R2 files are matched by replacing _R1_ with _R2_. The sample ID is extracted as the first field before _ in the filename.

Design Notes¶

Multi-assembler approach. Four assemblers capture different k-mer ranges. Cascade deduplication (100% -> 99% -> 98%) merges them into a single non-redundant contig set.
Three-phase error correction. Overlap-based (bbmerge ecco), clump-based (clumpify ecc, 4 passes), and k-mer-based (tadpole ecc k=62) correction each catch different error types.

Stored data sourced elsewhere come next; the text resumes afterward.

-- ==== Sys2Proof/Safety.lean ====
section
/-! DEFINITION. The terms the statements use: the parts of the state and what a frame is, when a run has ended, and the
invariants of the machine. -/

namespace Sys2Proof.Machine

/-- One separately named piece of the state: the spec's (spec/10_state.md rule R10), then the model's own. -/
inductive Part where
  | reg (r : Nibble)
  | i
  | pc
  | sp
  | slot (k : Fin 16)
  | dt
  | st
  | key (k : Nibble)
  | halted
  | pending
  | pixel (row : Fin 32) (col : Fin 64)
  | fault
  | mem (a : Nat)
  | policy
  | inbox
  | evRand
  | randIndex
  | launch
  | dispPulses
  | unknownPulses
  deriving DecidableEq, Repr

/-- The part reads the same in both states; memory through the model's read of one byte. -/
def Part.same (p : Part) (s t : State) : Prop :=
  match p with
  | .reg r => t.getV r = s.getV r
  | .i => t.i = s.i
  | .pc => t.pc = s.pc
  | .sp => t.sp = s.sp
  | .slot k => t.stack[k.val] = s.stack[k.val]
  | .dt => t.dt = s.dt
  | .st => t.st = s.st
  | .key k => t.keyDown k = s.keyDown k
  | .halted => t.haltedForKey = s.haltedForKey
  | .pending => t.pendingKeyRegister = s.pendingKeyRegister
  | .pixel row col => t.disp.pixel row col = s.disp.pixel row col
  | .fault => t.faultCause = s.faultCause
  | .mem a => t.readByte a = s.readByte a
  | .policy => t.unknownPolicy = s.unknownPolicy
  | .inbox => t.inbox = s.inbox
  | .evRand => t.evRand = s.evRand
  | .randIndex => t.randIndex = s.randIndex
  | .launch => t.launch = s.launch
  | .dispPulses => t.dispChangedPulses = s.dispChangedPulses
  | .unknownPulses => t.unknownOpcodePulses = s.unknownOpcodePulses

/-- A frame: every part that `changed` does not name reads in `t` as in `s`. -/
def OnlyChanges (changed : Part → Prop) (s t : State) : Prop := ∀ p, ¬ changed p → p.same s t

/-- The instruction faults with this cause (R171): the next state latches it and reads as before everywhere else. -/
def FaultsWith (i : Instr) (c : Cause) (s : State) : Prop :=
  ∃ t, exec i s = .next t ∧ t.faultCause = c ∧ OnlyChanges (· = .fault) s t

/-- How an instruction that completes leaves `PC` (R72). -/
inductive PcRule where
  /-- `next`, `pc <- PC + 2`. -/
  | sequential
  /-- `skip` or `next`, as the instruction's condition says. -/
  | conditional
  /-- An explicit target. -/
  | target
  deriving DecidableEq, Repr

/-- R72: "The explicit ones are JP, CALL, RET and JP V0; the skipping ones are SE and SNE (both forms), SKP and SKNP; every
other kind ends in `next`". -/
def pcRule : Instr → PcRule
  | .jp _ => .target
  | .call _ => .target
  | .ret => .target
  | .jpV0 _ => .target
  | .seByte _ _ => .conditional
  | .sneByte _ _ => .conditional
  | .seReg _ _ => .conditional
  | .sneReg _ _ => .conditional
  | .skp _ => .conditional
  | .sknp _ => .conditional
  | .sys _ => .sequential
  | .cls => .sequential
  | .ldByte _ _ => .sequential
  | .addByte _ _ => .sequential
  | .ldReg _ _ => .sequential
  | .orReg _ _ => .sequential
  | .andReg _ _ => .sequential
  | .xorReg _ _ => .sequential
  | .addReg _ _ => .sequential
  | .sub _ _ => .sequential
  | .shr _ _ => .sequential
  | .subn _ _ => .sequential
  | .shl _ _ => .sequential
  | .ldI _ => .sequential
  | .rnd _ _ => .sequential
  | .drw _ _ _ => .sequential
  | .ldVxDT _ => .sequential
  | .ldVxK _ => .sequential
  | .ldDTVx _ => .sequential
  | .ldSTVx _ => .sequential
  | .addI _ => .sequential
  | .ldF _ => .sequential
  | .ldB _ => .sequential
  | .ldStore _ => .sequential
  | .ldLoad _ => .sequential

/-- R12's table: the instructions that write a flag to `VF`. -/
def writesFlag : Instr → Bool
  | .addReg _ _ => true
  | .sub _ _ => true
  | .shr _ _ => true
  | .subn _ _ => true
  | .shl _ _ => true
  | .drw _ _ _ => true
  | .addI _ => true
  | .sys _ => false
  | .cls => false
  | .ret => false
  | .jp _ => false
  | .call _ => false
  | .seByte _ _ => false
  | .sneByte _ _ => false
  | .seReg _ _ => false
  | .sneReg _ _ => false
  | .ldByte _ _ => false
  | .addByte _ _ => false
  | .ldReg _ _ => false
  | .orReg _ _ => false
  | .andReg _ _ => false
  | .xorReg _ _ => false
  | .ldI _ => false
  | .jpV0 _ => false
  | .rnd _ _ => false
  | .skp _ => false
  | .sknp _ => false
  | .ldVxDT _ => false
  | .ldVxK _ => false
  | .ldDTVx _ => false
  | .ldSTVx _ => false
  | .ldF _ => false
  | .ldB _ => false
  | .ldStore _ => false
  | .ldLoad _ => false

/-- The one register an instruction of R122 to R133 or R160 names as its destination. The block load writes registers too, but
names none of them (R145); LD Vx, K leaves the write to KEY_PRESS (R165). -/
def destination : Instr → Option Nibble
  | .ldByte x _ => some x
  | .addByte x _ => some x
  | .ldReg x _ => some x
  | .orReg x _ => some x
  | .andReg x _ => some x
  | .xorReg x _ => some x
  | .addReg x _ => some x
  | .sub x _ => some x
  | .shr x _ => some x
  | .subn x _ => some x
  | .shl x _ => some x
  | .rnd x _ => some x
  | .ldVxDT x => some x
  | .sys _ => none
  | .cls => none
  | .ret => none
  | .jp _ => none
  | .call _ => none
  | .seByte _ _ => none
  | .sneByte _ _ => none
  | .seReg _ _ => none
  | .sneReg _ _ => none
  | .ldI _ => none
  | .jpV0 _ => none
  | .drw _ _ _ => none
  | .skp _ => none
  | .sknp _ => none
  | .ldVxK _ => none
  | .ldDTVx _ => none
  | .ldSTVx _ => none
  | .addI _ => none
  | .ldF _ => none
  | .ldB _ => none
  | .ldStore _ => none
  | .ldLoad _ => none

/-- R170's table, the causes an instruction raises and the instructions that raise each. The two others, UnknownOpcode and the
fetch's MemoryAddressOutOfRange, belong to STEP. -/
def RaisedBy (c : Cause) (i : Instr) : Prop :=
  match c with
  | .noFault => False
  | .unknownOpcode => False
  | .stackOverflow => ∃ nnn, i = .call nnn
  | .stackUnderflow => i = .ret
  | .memoryAddressOutOfRange => (∃ x y n, i = .drw x y n) ∨ ∃ x, i = .ldB x
  | .registerIndexOutOfRange => ∃ x, i = .ldStore x ∨ i = .ldLoad x
  | .keyIndexOutOfRange => ∃ x, i = .skp x ∨ i = .sknp x
  | .unsupportedSys => ∃ nnn, i = .sys nnn

/-- The pixel at `row`, `col` is under a set bit of an `n`-byte sprite drawn at `(x, y)` (R152): bit `7 - j` of byte `k` falls
on row `(y + k) mod 32` and column `(x + j) mod 64`. -/
def SpriteCovers (byteAt : Nat → Byte) (n x y : Nat) (row : Fin 32) (col : Fin 64) : Prop :=
  ∃ k j, k < n ∧ j < 8 ∧ (byteAt k).getLsbD (7 - j) = true ∧ (y + k) % 32 = row.val ∧ (x + j) % 64 = col.val

/-- R204, decision D21: no fault, no key wait, and the word at `PC` is a JP to `PC`. -/
def State.ended (s : State) : Prop :=
  s.faultCause = .noFault ∧ s.haltedForKey = false ∧
    ∃ raw nnn, s.fetch = some raw ∧ decodeWord raw = .ok (.jp nnn) ∧ addrWord nnn = s.pc

/-- A safe run latches no fault (R172: "A faulted CORE is never in a final state"). -/
def State.safe (s : State) : Prop := s.faultCause = .noFault

/-- R13: the values `PC` can take, and R15 with R103: the return addresses the used stack slots can hold. -/
def PcBounded (s : State) : Prop :=
  s.pc.toNat ≤ 0x10FE ∧ ∀ k : Fin 16, k.val < s.sp.val → s.stack[k.val].toNat ≤ 0x1000

/-- The memory is in its canonical form. -/
def MemCanonical (s : State) : Prop := Memory.wf s.mem

end Sys2Proof.Machine
end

Human decontamination. Enabled by default via BBTools' removehuman.sh. Disable with --run_remove_human false.
Interleaved read handling. BBTools operates on interleaved FASTQ throughout, simplifying channel plumbing.
Graceful assembler failure. All assemblers use set +e and produce an empty FASTA on error. The deduplication step skips empty files.
SRA-safe. Automatic fallbacks for SRA-stripped read headers that lack optical duplicate coordinates.